# Weiterschaltbedingungen und Befehle anzeigen



## Ricko (2 Dezember 2009)

Hallo SPS'ler

ich möchte am Multipanel die Befehle die im aktuellen Schritt (Nr.)ausgegeben werden, anzeigen.
Gleichzeitig die Weiterschaltbedingungen, die für den nächsten Schritt    (Nr.+1)  gelten (meistens (70%) sind das Rückmeldungen des akt.Schrittes).
Schrittkette (im FUP) läuft und das Bild im WinCC flexible ist auch fertig.
Es ist eine lineare S.kette mit 10 Schritten. Damit die Kette nicht so schnell schaltet, gibt es 2s Verzögerung für den nächsten Schritt.
Das Ganze ist als Hilfe für den Bediener gedacht.

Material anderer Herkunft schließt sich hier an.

/-- R96, as the host sees it (R34): the CMD write of a word with an opcode of R94 whose `zero` field is not 0 raises ILLEGAL_CMD
with the word, changes nothing else, and is answered OKAY; NOP is the word 0. -/
def Obligations.NonzeroReservedBitsAreIllegal : Prop :=
  (∀ (s : State) (w : Word), s.err = .none →
    ((w.extractLsb' 24 8 ∈ ([0x10, 0x21, 0x31] : List (BitVec 8)) ∧ w &&& 0x00FFFF00 ≠ 0) ∨
     (w.extractLsb' 24 8 ∈ ([0x00, 0x01, 0x02, 0x11, 0x12, 0x20, 0x22, 0x30, 0x32] : List (BitVec 8)) ∧
      w &&& 0x00FFFFFF ≠ 0)) →
    WriteAnswers s 0x0000 w .okay { s with err := .illegalCmd, errinfo := w }) ∧
  ∀ w : Word, decode w = .instr .nop ↔ w = 0x00000000

/-- R97 with R94's column "legal in phase", as the host sees it (R34): the CMD write of a well-formed command in another phase
raises ILLEGAL_CMD with its word, every other piece of state is unchanged, and it is answered OKAY. -/
def Obligations.WrongPhaseIsIllegal : Prop :=
  ∀ (s : State) (w : Word) (i : Instr), s.err = .none → decode w = .instr i →
    ((((∃ x, i = .fsym x) ∨ i = .build ∨ i = .tload) ∧ s.phase ≠ .empty) ∨
     ((i = .estart ∨ i = .dstart) ∧ s.phase ≠ .ready) ∨
     (((∃ x, i = .esym x) ∨ i = .eend) ∧ s.phase ≠ .enc) ∨
     (((∃ b, i = .dbyte b) ∨ i = .dend) ∧ s.phase ≠ .dec)) →
    WriteAnswers s 0x0000 w .okay { s with err := .illegalCmd, errinfo := w }

/-- R200, first sentence, with R103's last paragraph and R198, as the host sees it: while an error is latched the CMD write of any
word but SRESET's and CLRERR's own, a malformed one with their opcodes too, changes no state of the block and emits nothing, and
its response is OKAY. -/
def Obligations.CommandIsRejectedWhileErrorIsLatched : Prop :=
  ∀ (s : State) (w : Word), s.err ≠ .none → decode w ≠ .instr .sreset → decode w ≠ .instr .clrerr →
    WriteAnswers s 0x0000 w .okay s

/-! ## One step -/

/-- A CMD write whose word decodes to `i` is `exec i` on the state without that access, and then its response (R34, R103). -/
def Obligations.StepRunsTheDecodedCommand : Prop :=
  ∀ (s : State) (w : Word) (i : Instr) (rest : List HostOp), decode w = .instr i →
    s.hostQueue = .write 0x0000 32 w :: rest →
    step s =
      match exec i { s with hostQueue := rest } with
      | .next t => .next { t with responses := t.responses ++ [.write .okay] }
      | .fault f => .fault f
      | .refused r => .refused r

/-! ## The bus -/

/-- R68, with the unmapped offsets as R62, R64 and R65 list them. -/
def Obligations.UnmappedMisalignedOrNarrowAccessIsRefused : Prop :=
  ∀ (s : State) (off : Offset) (bits : Nat) (data : Word) (rest : List HostOp),
    (Unmapped off ∨ off.toNat % 4 ≠ 0 ∨ bits ≠ 32) →
    step { s with hostQueue := .read off bits :: rest } =
      .next { s with hostQueue := rest, responses := s.responses ++ [.read .slverr 0] } ∧
    step { s with hostQueue := .write off bits data :: rest } =
      .next { s with hostQueue := rest, responses := s.responses ++ [.write .slverr] }

/-- R66: a read of any mapped word, in any phase and with any error, answers OKAY and changes nothing; the data is the same
whatever the host does next. -/
def Obligations.MappedReadIsOkayAndWithoutSideEffect : Prop :=
  ∀ (s : State) (off : Offset), ¬ Unmapped off → off.toNat % 4 = 0 → ∃ v, ReadAnswers s off .okay v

Nun aber eine Frage - sollte ich lieber die Weiterschaltbedingungen des aktuellen Schrittes anzeigen ?
- die sind aber erfüllt und Befehle ausgegeben !


----------



## Bär1971 (19 Dezember 2009)

hallo,

ich habe im Panel immer ein Ausgabefeld projektiert, dem eine Textlixte hinterlegt ist. Je nach Wert der zugehörigen Variable erscheint die entsprechende Textzeile.
In einem eigenen FC übergebe ich der Variable nur noch den aktuell gewollten Wert (z.Bsp. Schritt 5 schreibt eine 5 in die Variable und im Panel wird dann die Zeile 5 ausgegeben). 
So "sage" ich dem Bediener was er zu tun hat, bzw gebe zusätzliche Infos aus. (Nicht zu Allem eignet sich die Funktion Störmeldung oder Betriebsmeldung in den Panels)
Somit bist du in der Kommunikation mit dem Bediener komplett frei.

Gruß Bär


----------



## peter(R) (20 Dezember 2009)

Idealerweise natürlich beides !!!
Wenn das Panel groß genug ist zB. wie folgt:

akt. Schritt   5    Hubtisch heben          weiter mit    Hubtisch oben

das stößt man bei komplexeren Weiterschaltbedingungen natürlich ziemlich schnell an Grenzen. Hat man mal 10 Weiterschaltbedingungen um einen Schritt weiter zu schalten wird es eng.
In diesem Fall "verstecke" ich die Weiterschaltbedingungen evtl. in einem weiteren "Hilfsbild" das ggf. per Tastendruck aufgeufen kann. Dann kann man sogar die einzelnen Weiterschaltbedingungen mit einem Farbumschlag versehen (grün für erreich und rot für nicht erreicht). Damit hat der Bediener dann im Normalfall nur die notwendige Information (Schritt 5 aktiv) im Fehlerfall kann er aber sofort per Tastendruck die Weiterschaltbedingungen für diesen Schritt (erreicht, nicht erreicht) inklusive des aktuellen Zustandes aufrufen.
Meine Erfahrung ist, daß ein Bild, das alle verfügbaren Informationen auf einmal anzeigt schnell unübersichtlich wird.
Ausgegeben wird das natürlich über eine Textliste nicht über Betriebs- oder Störmeldungen.

peter(R)


----------



## Blockmove (20 Dezember 2009)

Wir haben früher auch Schritt und Transaktion angezeigt.
Haben es aber irgendwann verworfen, weil der Nutzen im keinem Verhältnis zum Aufwand steht.
Wir haben einen "Bewegungsbaustein". Damit überwachen wir die Rückmeldungen und die Laufzeiten der einzelnen Bewegungen. Sowohl im Einrichten als auch in Automatik. Klemmt was, so wirft der Baustein eine entsprechende Meldung.
z.B. "Laufzeit Arbeitsstellung - Hubtisch verriegeln".
Damit haben wir wesentlich bessere Erfahrungen gemacht als mit der Schrittanzeige.

Ansonsten kannst du dir auch mal PDiag und ProAgent anschauen. Ist auch ganz interessant, kostet halt (leider) Geld

Gruß
Dieter


----------